Thompson/Drop Technique
This technique involves a table designed to drop slowly. While the table vibrates, the chiropractor thrusts along the spine. The dropping table reduces any pain felt during adjustments.
2. What’s Your Philosophy?
The benefits of chiropractic care are not solely related to the reduction of back and neck pain. This is, however, the main reason people visit a chiropractor.
The chiropractic philosophy believes your spine’s health and your overall health intertwine. Your body heals itself once the musculoskeletal system achieves proper alignment.
Chiropractic care is a healing health intervention. It relies on the body’s natural systems and avoids drugs or invasive surgery.
The best chiropractor provides a treatment plan based on hard evidence. Any treatment plan should be a multi-pronged approach based on prevailing professional opinion.

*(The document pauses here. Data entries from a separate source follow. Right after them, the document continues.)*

-- ==== Sys2Proof/Machine/Basic.lean ====
section
/-! DEFINITION. The items of the tokenized-BASIC walker: 43_basic R109 to R124. -/

namespace Sys2Proof.Machine

/-- BAS.FILE: the signature stands, `cur <- 1`, and the first line begins (R109). -/
def execBasFile (s : State) : Out := startLine (s.withCur 1)

/-- BAS.EOL: `NL`, the zero byte is consumed, and the next line begins (R110). -/
def execBasEol (s : State) : Out :=
  need .cur s.cur fun cur => startLine ((s.emit [NL]).withCur (cur + 1))

/-- BAS.INT2: 0x0E and 0x1C print the same way (R113). -/
def execBasInt2 (_const : Bool) (v : Word16) (s : State) : Out := emitToken s (dec v.toNat) 3

/-- BAS.INT1 (R114). -/
def execBasInt1 (v : Byte) (s : State) : Out := emitToken s (dec v.toNat) 2

/-- BAS.FLT4 (R115). -/
def execBasFlt4 (f0 f1 f2 f3 : Byte) (s : State) : Out := emitToken s (bcdText s.p f0 f1 f2 f3) 5

/-- BAS.COLREM: `3A 8F` is consumed and nothing is emitted (R116). -/
def execBasColrem (s : State) : Out := emitToken s [] 2

/-- BAS.COLELSE: the colon alone is consumed and nothing is emitted (R117). -/
def execBasColelse (s : State) : Out := emitToken s [] 1

/-- BAS.EXT (R118). -/
def execBasExt (e : Byte) (s : State) : Out := emitToken s (dict s.p.basExt ((e.toNat : Int) - 0x81)) 2

/-- BAS.PRIM (R119). -/
def execBasPrim (b : Byte) (s : State) : Out := emitToken s (dict s.p.basPrim ((b.toNat : Int) - 0x81)) 1

/-- BAS.STR: the quotes and the bytes between them are copied raw (R120). -/
def execBasStr (body : List Byte) (closed : Bool) (s : State) : Out :=
  let t := 0x22 :: quotedBytes body closed
  emitToken s t t.length

/-- BAS.CHR (R121). -/
def execBasChr (b : Byte) (s : State) : Out := emitToken s [b] 1

/-- BAS.DIG (R122). -/
def execBasDig (d : BitVec 4) (s : State) : Out := emitToken s (dec d.toNat) 1

/-- BAS.UNL: `P.BAS_UNLISTED`, by default the refusal `BasUnlistedByte(b, cur)` (R123, D34). -/
def execBasUnl (b : Byte) (s : State) : Out :=
  match s.p.basUnlisted with
  | .refuse => need .cur s.cur fun cur => .next (s.refuse (.basUnlistedByte b cur))
  | .emit t => emitToken s t 1

/-- BAS.BCD: the four bytes of a float at `cur`, formatted (R125; log 18). -/
def execBasBcd (f0 f1 f2 f3 : Byte) (s : State) : Out := emitToken s (bcdText s.p f0 f1 f2 f3) 4

end Sys2Proof.Machine
end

3. What’s Your Post-Graduate Training?
Chiropractic care is like any other medical practice. The common treatments of 30 years ago are no longer the best methods. Research and study dictate new treatments.
The views of chiropractic care have changed, too. Once on the outskirts of professional medicine, it is now an embraced practice. Professional athletes, including all 32 NFL teams, now use chiropractic care.
NHL superstar Sidney Crosby sought a chiropractor when suffering from post-concussion symptoms. He credits Dr. Ted Carrick, founder of chiropractic neurology, for saving his career.
You want a chiropractor whose study continues well beyond graduation. Extra certifications are crucial to maintaining a well-rounded practice.
4. Do You Use X-Rays?
X-rays are an important part of your diagnosis. They determine whether you have any underlying conditions causing your pain. These could be small fractures or other serious health issues.
You want a chiropractor who uses all the available tools for your treatment plan. A plan without X-rays can cause more harm.
A chiropractor who doesn’t use X-rays reveals their lack of professional care. They believe in their process more than the process best suited to relieve your pain.
5. Can You Give References?
A good doctor stands behind their results. They also stand behind their professional reputation.
Any good chiropractor has at least three satisfied current patients. Ask for their names.
A professional reputation is also important. Ask for at least two professional references. Make sure to call them.
Letting someone else manipulate your body is an intimate act of trust. You have to know you’re in good hands.
6. Do You Offer Preventative Techniques?
A treatment plan that only involves the hands of a chiropractor is not cost-effective. Nor is it holistic. A good chiropractor will explain not only what you suffer from, but why.
Why you suffer is key to relieving pain. At-home treatment is vital to your plan. You need a chiropractor willing to give you a holistic pain relief strategy.
7. What’s Your Visit Criteria?
Many chiropractors operate on an open-ended visit philosophy. If you feel pain, you continue to visit.
A professional outlines a specific treatment plan. They offer real measurements of progress through treatment evaluations.
Seeking chiropractic care for pain relief shouldn’t be a lifetime commitment. Real, achievable goals meant to reduce visits should be part of any chiropractic plan.
The Best Chiropractic Care Services
Chronic neck and back pain affects every part of your life. Your work productivity suffers. Your lack of mobility hampers your leisure.
Chiropractic care services are a proven way to free yourself from this chronic pain. Ask these questions to find the right chiropractor for you.